Gülse Birsel'in "Suçlular aramızda" başlığıyla yayımlanan yazısının bir bölümü şöyle:
.....
IŞİD ve sempatizanları memlekette kol geziyor. Nasıl ki PKK’lı, FETÖ’cü olduklarından şüphe edilenleri ihbar etme çağrısı yapıldıysa, bu potansiyel IŞİDteröristlerini de fark edip yetkililere haber verme zamanı.
Şanlıurfalılar, Gaziantepliler, Hataylılar, etraftaki bazı tiplerin neyin nesi olduğundan gayet emin ve şikâyetçiler mesela. Bazı şeyler göstere göstere geliyor.
Misal, Adıyaman’daki o çay ocağının kimse mi farkında değildi acaba? Adamlar dindar görünüşlü ama asla camiye gitmiyor, çay ocağı ama gündüzleri kimse gelmiyor, akşamları kalabalık toplanıyor, gizli sohbetler dönüyor, içeride IŞİD bayrağı var. Ee?
Üşenmeyin, neme lazım demeyin, bildirin. Demokrasiye aykırı mı? E biraz aykırı tabii. Muhbirlik mi?

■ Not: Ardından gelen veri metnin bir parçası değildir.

def ownPerflevel (s : State) (w : Waiting) : KAns :=
  let pl := (w.req.opd 0).toNat
  if s.pwr.busy ≠ .none then .refuse { code := 0xB007 }
  else if pl = s.pwr.pl then .now s 0 []
  else .long (s.startLevel pl (some w))

def cmdPerflevel : KCmd := { spec := { op := 0x0B02, maxs := [2], run := .no }, own := ownPerflevel, act := noAct }

/-- PERFLEVEL (R474, 15 R407). -/
def execPerflevel (h : CmdHdr) (pl : Dword) (s : State) : Out := kSubmit cmdPerflevel (mkReq 0x0B02 h [pl] []) s

/-- The end of a long command that a transition belongs to. -/
def State.endOf (s : State) (w : Option Waiting) : State :=
  match w with
  | none => s
  | some x => (s.dropLong x).endLong x 0 []

/-- A monitor failure that met a transition is reported once the transition has ended, in the health log (R479; DESIGN CHOICE, log entry 106). -/
def State.reportFailure (s : State) : State :=
  if s.pwr.failed then ({ s with pwr := { s.pwr with failed := false } }).healthAdd 2 0 [6] else s

/-- LEVEL_CHANGE_COMPLETE (R474). -/
def execLevelChangeComplete (s : State) : Out :=
  match s.pwr.busy with
  | .level pl w =>
    if s.clocksGood then
      .next (((s.endLevel pl).endOf w).reportFailure)
    else .next s
  | _ => .next s

/-! ### Sleep states (R476, R477) -/

def ownSleep (s : State) (w : Waiting) : KAns :=
  if s.pwr.busy ≠ .none then .refuse { code := 0xB007 }
  else .long { s with pwr := { s.pwr with busy := .sleep (w.req.opd 0).toNat (some w) } }

def cmdSleep : KCmd := { spec := { op := 0x0B01, maxs := [3], mins := [1], run := .no }, own := ownSleep, act := noAct }

/-- SLEEP (R477, 15 R407). -/
def execSleep (h : CmdHdr) (st : Dword) (s : State) : Out := kSubmit cmdSleep (mkReq 0x0B01 h [st] []) s

/-- The return to S0 from a sleep state (R476): bias and SRAM settings of the level, the quadrants' rails; from S3 steps 3, 4 and 6 of
R471. -/
def State.toS0 (s : State) : State :=
  let s1 := { s with pwr := { s.pwr with sst := 0, retain := false, selfRef := false } }
  match s.pwr.sst.toNat with
  | 0 => s1
  | 1 => s1.levelBias s.pwr.pl
  | 2 => (s1.fieldRails s.pwr.pl).levelBias s.pwr.pl
  | _ => s1.railsOn.stepSix

/-- A sleep state entered from S0 (R476). S1 gates the array path while SSTATE names it. -/
def State.toSleep (s : State) (st : Nat) : State :=
  let s1 := match st with
    | 1 => { s with pwr := { s.pwr with bias := -200 } }
    | 2 => let u := s.fieldRailsOff
           { u with arr := { u.arr with cells := [] }, pwr := { u.pwr with bias := -300, retain := true, selfRef := true } }
    | 3 => s.railsOff
    | _ => s
  { s1 with pwr := { s1.pwr with sst := BitVec.ofNat 2 st } }

/-- SLEEP_REACHED (R476): a SLEEP between two sleep states has passed through S0. A WAKE that waits begins now (R479). -/
def execSleepReached (s : State) : Out :=
  match s.pwr.busy with
  | .sleep st w =>
    if s.clocksGood then
      let s1 := (s.toS0.toSleep st).raiseBit .pwr 2
      .next ({ s1 with pwr := { s1.pwr with busy := if s1.pwr.wakeReq then .wake else .none, wakeReq := false } }.endOf w).reportFailure
    else .next s
  | _ => .next s

/-- A write of WAKE (R477, R479, R481). -/
def State.wake (s : State) : State :=
  match s.pwr.busy with
  | .sleep _ _ => { s with pwr := { s.pwr with wakeReq := true } }
  | .none => if s.pwr.sst = 0 then s else { s with pwr := { s.pwr with busy := .wake } }
  | _ => s

/-- WOKE (R477). -/
def execWoke (s : State) : Out :=
  match s.pwr.busy with
  | .wake =>
    if s.clocksGood then
      let s1 := s.toS0
      .next ({ s1 with pwr := { s1.pwr with busy := .none } }.raiseBit .pwr 3).reportFailure
    else .next s
  | _ => .next s

/-- WAKE_N is asserted (R477, R481): in S2 and S3, while an event that PWR_WMASK enables is set. -/
def State.wakeN (s : State) : Bool :=
  let m := s.pwr.wmask
  decide (s.pwr.sst.toNat ≥ 2) &&
  ((m.getLsbD 0 && decide ((s.evt .clk).bits &&& 7 ≠ 0)) || (m.getLsbD 1 && (s.evt .pwr).bits.getLsbD 0) ||
   (m.getLsbD 2 && decide (s.pwr.sst = 2 ∧ s.kly.hostMgmt ≠ [])))

/-! ### Klowyn down (15 R412, 17 R469, 18 R489) -/

/-- Klowyn stops: every command in progress is lost, with no notice; commands that it has not taken stay held, with BUSY (15 R412, R455; DEDUCED,
log entry 45). A switch whose waypoints have been sent, and a swap that has taken effect, go on without it. -/
def State.loseCommands (s : State) : State :=
  let gone (m : Nat) (b : Mbx) : Mbx :=
    let kept := b.cmd.isSome && !s.inWork m
    { b with busy := b.busy && kept, cmd := if kept then b.cmd else none, held := [] }
  let busy : PwrBusy := match s.pwr.busy with
    | .level pl _ => .level pl none
    | .sleep st _ => .sleep st none
    | b => b
  let lostSw := s.planes.swW.isSome && !s.planes.wpSent
  let begun (e : EpochRec) : Bool := decide (some e.c ≠ s.planes.swW)
  { s with
    mbx := s.mbx.map fun p => (p.1, gone p.1 p.2)
    kly := { s.kly with up := false, waiting := [], longs := [], admits := [], histo := [], align := [], manPos := none
                        timeEn := false, hostMgmt := [] }
    run := { s.run with stopAt := none, pauseAt := none, resumeQ := none }
    planes := if lostSw then { s.planes with sh := .ready, swW := none, epochs := s.planes.epochs.filter begun } else s.planes
    alm := { s.alm with writes := [], swaps := s.alm.swaps.filter Swap.done }
    sext := s.sext.map fun p => (p.1, { p.2 with busy := false })
    chr := { s.chr with launches := [] }
    pair := { s.pair with waitCack := [] }
    log := if s.kly.waiting.any fun w => w.req.op.toNat == 0x0701 then { s.log with active := false } else s.log
    pwr := { s.pwr with busy := busy } }

/-- Klowyn down, and with it a run whose ARM or REPLAY is lost before its first crossing: by the fault, where one has been raised. -/
def State.klowynDown (s : State) : State :=
  let s1 := s.loseCommands
  if s.run.phase ≠ .armed then s1
  else if s.run.faultAt.isSome then
    let u := s1.stopRun .fault
    { u with pkg := { u.pkg with alert := true } }
  else s1.stopRun .none

/-! ### Monitors (R464 to R467, R479) -/

/-- The fault of a monitor failure (01 R37, 12 R341), and the end of the run. A member of a pair yields as its lanes fall idle, and reports it as any
yield (12 R351, R354, 15 R417; DEDUCED, log entry 85). -/
def State.clockStop (s : State) : State :=
  let s1 := if s.pwr.busy = .none then s.fault 6 0 else { s with pwr := { s.pwr with failed := true } }
  if !s.armed then s1
  else if s.paired then
    let s2 := ((s1.healthAdd 3 0 [6]).raiseBit .pair 1).stopRun .clock
    { s2 with pair := { s2.pair with st := .yielding, auth := false, cause := 6, side := false, pend := none, yieldCause := none, serving := false } }
  else s1.stopRun .clock

/-- The clock safe state (R465, R466): the run stops, FDEC and the pulses are low, the lanes fall idle, ALERT_N is asserted. -/
def State.clockSafe (s : State) (src : ClkSrc) : State :=
  let s2 := s.clockStop.darkLanes.pulsesLow
  { s2 with
    clk := { s2.clk with safe := true, wait := if s2.clk.wait.contains src then s2.clk.wait else s2.clk.wait ++ [src], alock := false }
    out := { s2.out with fdec := 0 }
    chr := { s2.chr with ppsHigh := false }
    pkg := { s2.pkg with alert := true } }

/-- MCLK_MONITOR_FAIL (R466). -/
def execMclkMonitorFail (s : State) : Out :=
  if s.clk.mclkOk then
    .next (({ s with clk := { s.clk with mclkOk := false, freq := 0, mclk := 0 } }.clockSafe .mclk).raiseBit .clk 0)
  else .next s

/-- The time clock after a change of its sources (13 R355): from LREFCLK, else from the crystal, else stopped. -/
def State.timeSource (s : State) : State :=
  let k := s.chr
  let x := !s.clk.lrefOk
  let stop := x && !s.clk.xtalOk
  let s1 := { s with chr := { k with srcX := x, stopped := stop, st := if stop then .unset else k.st } }
  if x = k.srcX then s1 else s1.raiseBit .chr 2

/-- LREFCLK_MONITOR_FAIL (R466, 13 R355). Where LREFCLK has not been in window, only the time clock takes its source. -/
def execLrefclkMonitorFail (s : State) : Out :=
  if s.clk.lrefOk then
    .next ((({ s with clk := { s.clk with lrefOk := false } }.clockSafe .lrefclk).raiseBit .clk 1).timeSource)
  else .next s.timeSource

/-- CRYSTAL_MONITOR_FAIL (R466, R467). -/
def execCrystalMonitorFail (s : State) : Out :=
  if s.clk.xtalOk then
    let s1 := ({ s with clk := { s.clk with xtalOk := false } }.clockSafe .crystal).raiseBit .clk 2
    .next (if s1.chr.srcX then s1.timeSource else s1)
  else .next s

/-- A source in window. -/
def State.sourceGood (s : State) (src : ClkSrc) (freq : Nat) : State :=
  match src with
  | .mclk => { s with clk := { s.clk with mclkOk := true, mclk := freq } }
  | .lrefclk => let u := { s with clk := { s.clk with lrefOk := true } }; if u.chr.srcX then u.timeSource else u
  | .crystal => let u := { s with clk := { s.clk with xtalOk := true } }; if u.chr.srcX then u.timeSource else u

E biraz öyle.
Öte yandan, sade vatandaş olarak ne bileceksin o hücre evi gibi görünen evde oturan sakallı, cüppeli, dışarı çıkmayan, nereden geldiği ve ne yaptığı belli olmayan, kimseyle göz göze gelmeyen 4 genç adamın cihatçı terörist olmadığını? Belki dindar tüccar, belki savaştan kaçmış gariban, belki o sakalı hipster sakalı niyetine uzattı! Belli mi olur?